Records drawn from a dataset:
-- ==== Sys2Proof/Machine/Flidric.lean ====
section
/-! DEFINITION. Machine/Flidric.lean: the receiving side of a Flidric port, heartbeats, tokens that arrive from other modules,
training (R295, R299 to R307, R320 to R323). Each meaning answers a next state. -/
namespace Sys2Proof.Machine

/-! ## Flits (R299 to R301) -/

/-- The fields of a flit. -/
def flVc (b : List Byte) : Nat := fld (bytesAt b 0 1) 0 2
def flCls (b : List Byte) : Nat := fld (bytesAt b 0 1) 2 1
def flHb (b : List Byte) : Bool := (bytesAt b 0 1).testBit 3
def flNak (b : List Byte) : Bool := (bytesAt b 0 1).testBit 4
def flSeq (b : List Byte) : Nat := bytesAt b 1 2 % 4096
def flAck (b : List Byte) : Nat := bytesAt b 3 2 % 4096
def flCvc (b : List Byte) : Nat := bytesAt b 5 1 % 4
def flCredits (b : List Byte) : Nat := bytesAt b 5 1 / 4
def flFill (b : List Byte) : Nat := min (bytesAt b 6 1) flitRoom
def flHbId (b : List Byte) : Nat := bytesAt b 7 3 % 2 ^ 18
def flHbPort (b : List Byte) : Nat := fld (bytesAt b 7 3) 18 4
def flPayload (b : List Byte) : List Byte := (b.drop 10).take (flFill b)

/-- Whether the CRC covers the flit. -/
def flGood (b : List Byte) : Bool := b.length == 256 && bytesAt b 252 4 == crc32 (b.take 252)

/-- Whether a port is UP or in MAINT. -/
def portLive (s : State) (p : Nat) : Bool := portState s p == 2 || portState s p == 3

/-- The replay buffer without what an ACK covers. -/
def ackDrop (l : List TxFlit) (ack : Nat) : List TxFlit :=
  match l.findIdx? (·.seq == ack) with | some i => l.drop (i + 1) | none => l

/-- What every sound flit brings: ACK, NAK, credits and the heartbeat. -/
def flitControl (s : State) (p : Nat) (b : List Byte) : State :=
  let x := getPort s p
  let v := streamKey (flCvc b) (flCls b)
  let s := setPort s p { x with replay := ackDrop x.replay (flAck b), nakIn := x.nakIn || flNak b,
                                credit := tset (creditCap v) x.credit v (credits x v + flCredits b) }
  if flHb b then wr (wr s (.fld p) fld_PEER (flHbId b + 2 ^ 18 * flHbPort b)) (.fld p) fld_HB_AGE 0 else s

/-- Bytes that the token or segment at the head of a stream takes, once its header is in. -/
def unitSize (vc : Nat) (b : List Byte) : Nat :=
  if b.length < 32 then 32 else if vc = 2 then segSize (segLength b) else 32 + 32 * (bytesAt b 2 1 % 128)

/-- A segment that no unit takes: of a reserved KIND, or of KIND CKPT with a reserved OP. -/
def segVoid (b : List Byte) : Bool := decide (3 < segKind b) || (segKind b == 3 && decide (7 < segOp b))

/-- Takes the whole tokens and segments out of a stream (R300); the rest of one whose first part a reset has discarded goes too
(R319). -/
def takeUnits : Nat → Nat → Nat → State → State
  | 0, _, _, s => s
  | fuel + 1, p, key, s =>
    let x := getPort s p
    let b := tget [] x.rx key
    let n := unitSize (key / 2) b
    if b.length < 32 ∨ b.length < n then s
    else
      let y := { x with rx := tset [] x.rx key (b.drop n), void := tdel x.void key }
      match tfind x.void key with
      | some m => takeUnits fuel p key (setPort s p (rxFree y key (n - m)))
      | none =>
      if key / 2 = 2 && segVoid (b.take n) then takeUnits fuel p key (bump (setPort s p (rxFree y key n)) (.fld p) fld_DISCARDED 1)
      else takeUnits fuel p key (setPort s p { y with inbox := y.inbox ++ [(key / 2, key % 2, b.take n)] })

/-- A flit fails: NAK asks for the replay. A failure of the flit that is due counts, and the eighth in a row takes the port down
(R301). -/
def flitFails (s : State) (p : Nat) (counts : Bool) : State :=
  let x := getPort s p
  let n := x.bad + b2n counts
  let s := setPort s p { x with bad := n, skipping := true }
  if counts && decide (8 ≤ n) then linkDown s p else sendNone s p false true

/-- Whether a bad flit stands where the flit that is due would: the first one, or the one that replays it. A flit that carries
nothing has no place. -/
def countsBad (x : PortSt) (b : List Byte) : Bool := flVc b != 3 && (!x.skipping || flSeq b == x.expect)

/-- The codewords that the forward error correction of R298 has corrected, and those that it could not, since the last flit; how
many is open. A flit that is good has met none of the second sort. Time has passed since the last heartbeat. -/
def fecCount (s : State) (p : Nat) (good : Bool) : State :=
  let a := drawNat s
  let b := drawNat a.2
  let c := drawNat b.2
  let age := rd s (.fld p) fld_HB_AGE
  let s := bump (wr c.2 (.fld p) fld_HB_AGE (age + c.1 % max 1 (64 - age))) (.fld p) fld_FEC_CORR a.1
  if good then s else raise (bump s (.fld p) fld_FEC_UNCORR b.1) (.fld p) (8 * min b.1 1)

/-- With nothing else to send, ACK and credits go out in a flit of their own after 64 flits received (R301). -/
def ackIdle (s : State) (p : Nat) : State :=
  let x := getPort s p
  if 63 ≤ x.unanswered then sendNone s p false false else setPort s p { x with unanswered := x.unanswered + 1 }

/-- FLIT_RECEIVE: the 256 bytes of a flit come in on a port. -/
def execFlitReceive (p : Nat) (b : List Byte) (s : State) : State :=
  if !portLive s p then s
  else
    let s := fecCount s p (flGood b)
    let x := getPort s p
    if !flGood b then flitFails (bump s (.fld p) fld_CRC_ERR 1) p (countsBad x b)
    else if flVc b = 3 then hubLets (ackIdle (portFlush (flitControl (bump s (.fld p) fld_RX_FLITS 1) p b) p) p)
    -- in DIAGNOSTIC the ports carry no payload (R383)
    else if rd s .lcs lcs_STATE % 8 = 3 then s
    else if flSeq b ≠ x.expect then (if x.skipping then s else flitFails s p true)
    else
      let s := flitControl (bump s (.fld p) fld_RX_FLITS 1) p b
      let x := getPort s p
      let key := streamKey (flVc b) (flCls b)
      let s := setPort s p { x with expect := (x.expect + 1) % 4096, bad := 0, skipping := false,
                                    fills := tset [] x.fills key (tget [] x.fills key ++ [flFill b]),
                                    rx := tset [] x.rx key (tget [] x.rx key ++ flPayload b) }
      hubLets (ackIdle (portFlush (takeUnits 256 p key s) p) p)

/-- NAK_REPLAY: the sender replays from ACK + 1; in DIAGNOSTIC the ports carry no payload (R383). -/
def execNakReplay (p : Nat) (s : State) : State :=
  let x := getPort s p
  if portLive s p && x.nakIn && rd s .lcs lcs_STATE % 8 != 3 then
    let l := x.replay.map (fun f => flitBytes s p x f.vc f.cls f.seq f.credit false false f.payload)
    bump (bump (setPort s p { x with nakIn := false, wire := x.wire ++ l }) (.fld p) fld_REPLAYS 1) (.fld p) fld_TX_FLITS l.length
  else s

/-! ## Heartbeats (R302) -/

def execHeartbeatSend (p : Nat) (s : State) : State := if portLive s p then hubLets (sendNone s p true false) else s

/-- PEER_LOST names a module: groups, runs and checkpoints (R318, R347). -/
def peerLost (s : State) (m : Nat) : State :=
  each (List.range 8) (fun k s => ckPeerLost m k (collPeerLost s k m)) s

/-- HEARTBEAT_TIMEOUT: no heartbeat for 64 µs on an UP port. -/
def execHeartbeatTimeout (p : Nat) (s : State) : State :=
  if portState s p ≠ 2 then s
  else
    let peer := rd s (.fld p) fld_PEER % 2 ^ 18
    let s := linkDown (wr s (.fld p) fld_HB_AGE 64) p
    if (List.range 16).any (fun q => portState s q == 2 && rd s (.fld q) fld_PEER % 2 ^ 18 == peer) then s
    else peerLost (condition s (.fld p) 0x0F 2) peer

/-! ## Tokens from other modules (R296, R297, R307) -/

/-- Whether a token from another module may not enter a slot: it names no endpoint of it (R307). -/
def foreignToken (s : State) (k : Nat) (t : Token) : Bool :=
  decide ((t.dest.die < 8 ∧ slotOf s t.dest.die ≠ k) ∨ 8 < t.dest.die ∨ (t.dest.die = 8 ∧ t.dest.core ≠ 0x168 + k))

/-- Whether a whole token of a port can be taken now: it is discarded, passed on to another module, or its header can leave the hub for
its endpoint (R97, R142). -/
def tokenGoes (s : State) (p cls : Nat) (b : List Byte) : Bool :=
  let t := tokenFrom b
  match portSlot s p with
  | none => true
  | some k =>
    if t.dest.mod ≠ moduleNo s then hubPasses s ⟨t, .nobody, k⟩ (some (p, cls))
    else t.kind == 2 || decide (6 ≤ t.kind) || foreignToken s k t || canLeave s ⟨t, .nobody, k⟩

/-- The first whole token of a port that can be taken, no other of its stream before it (R300): its place in the inbox, CLASS and
bytes. -/
def firstToken (s : State) (p : Nat) : Option (Nat × Nat × List Byte) :=
  let l := (getPort s p).inbox
  (l.zipIdx.find? (fun e => e.1.1 != 2 && (l.take e.2).all (fun q => !(q.1 == e.1.1 && q.2.1 == e.1.2.1)) && tokenGoes s p e.1.2.1 e.1.2.2)).map
    (fun e => (e.2, e.1.2.1, e.1.2.2))

/-- FLIDRIC_TOKEN_ARRIVE: a whole token enters the slot that owns the port; one that finds no room stays in the port. -/
def execFlidricTokenArrive (p : Nat) (s : State) : State :=
  match firstToken s p with
  | none => s
  | some (i, cls, b) =>
    let s := inboxTake s p i
    let t := tokenFrom b
    match portSlot s p with
    | none => bump s (.fld p) fld_DISCARDED 1
    | some k =>
      if t.dest.mod ≠ moduleNo s then routeOut s k ⟨t, .nobody, k⟩ (some (p, cls))
      else if t.kind = 2 ∨ 6 ≤ t.kind then bump s (routePage k) fld_UNROUTABLE 1
      else if foreignToken s k t then bump s (routePage k) fld_FOREIGN_REFUSED 1
      else { s with net := s.net ++ [⟨t, .nobody, k⟩] }

/-! ## Training and maintenance (R304, R320, R322) -/

/-- LINK_RETRAIN: the port trains; TRAIN_DONE ends it. A port that must stay OFF, for want of ENABLE or of a NODE_CONFIG (R320,
R447), fails to train at once (log entry 80). -/
def execLinkRetrain (fn p tag : Nat) (s : State) : State :=
  hostCmd s fn (.fld p) fun s =>
    let st := portState s p
    if st = 0 ∨ st = 3 ∨ st = 4 then
      if (rd s (.fld p) hCTRL).testBit 0 && (st != 0 || s.board.node.isSome) then setPortState (startLong s (.fld p) tag) p 1
      else finishLong (startLong s (.fld p) tag) (.fld p) 0x0E 0 0
    else endCmd s (.fld p) 0x14 0 tag 0

/-- TRAIN_DONE: a training ends, well or not. A training of the module's reset belongs to no command. -/
def execTrainDone (p : Nat) (ok : Bool) (s : State) : State :=
  if portState s p ≠ 1 then s
  else
    let c := rd s (.fld p) hCTRL
    let s := bump s (.fld p) fld_TRAIN_COUNT 1
    let ok := ok && c.testBit 0
    let s := if ok then
        let s := wrFld (setPortState s p (if c.testBit 2 then 3 else 2)) (.fld p) fld_STATE 3 1 (b2n (c.testBit 1))
        wr (wr s (.fld p) fld_HB_AGE 0) (.fld p) fld_LANE_STATUS 0xFF
      else
        let q := drawNat s
        wr (condition (portDrop (setPortState q.2 p (if c.testBit 0 then 4 else 0)) p) (.fld p) 0x0E 1) (.fld p) fld_LANE_STATUS (q.1 % 256)
    let s := raise s (.fld p) 4
    let s := if busy s (.fld p) then finishLong s (.fld p) (if ok then 0 else 0x0E) 0 0 else s
    hubLets (portFlush s p)

/-- What a write of a port's CTRL does at once: MAINT set takes an UP port out of service, clear puts it back; ENABLE clear
turns it OFF with every flit that it holds (R303, R304, R320). -/
def portCtrl (s : State) (p : Nat) : State :=
  let c := rd s (.fld p) hCTRL
  if !c.testBit 0 then (if portState s p = 0 then s else setPortState (portDrop s p) p 0)
  else if portState s p = 0 then (if s.board.node.isSome then setPortState s p 1 else s)
  else if portState s p = 2 && c.testBit 2 then setPortState s p 3
  else if portState s p = 3 && !c.testBit 2 then portFlush (setPortState s p 2) p
  else s

/-- MAINT_SET: a host sets FLD.CTRL.MAINT. -/
def execMaintSet (fn p : Nat) (s : State) : State :=
  hostWrite s fn (.fld p) hCTRL fun s => portCtrl (wr s (.fld p) hCTRL (setFld (rd s (.fld p) hCTRL) 2 1 1)) p

end Sys2Proof.Machine
end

**Assignment:** Where does "moduleNo" appear in the records above? Copy every line that has it.

**Exercise answer:**
    if t.dest.mod ≠ moduleNo s then hubPasses s ⟨t, .nobody, k⟩ (some (p, cls))
      if t.dest.mod ≠ moduleNo s then routeOut s k ⟨t, .nobody, k⟩ (some (p, cls))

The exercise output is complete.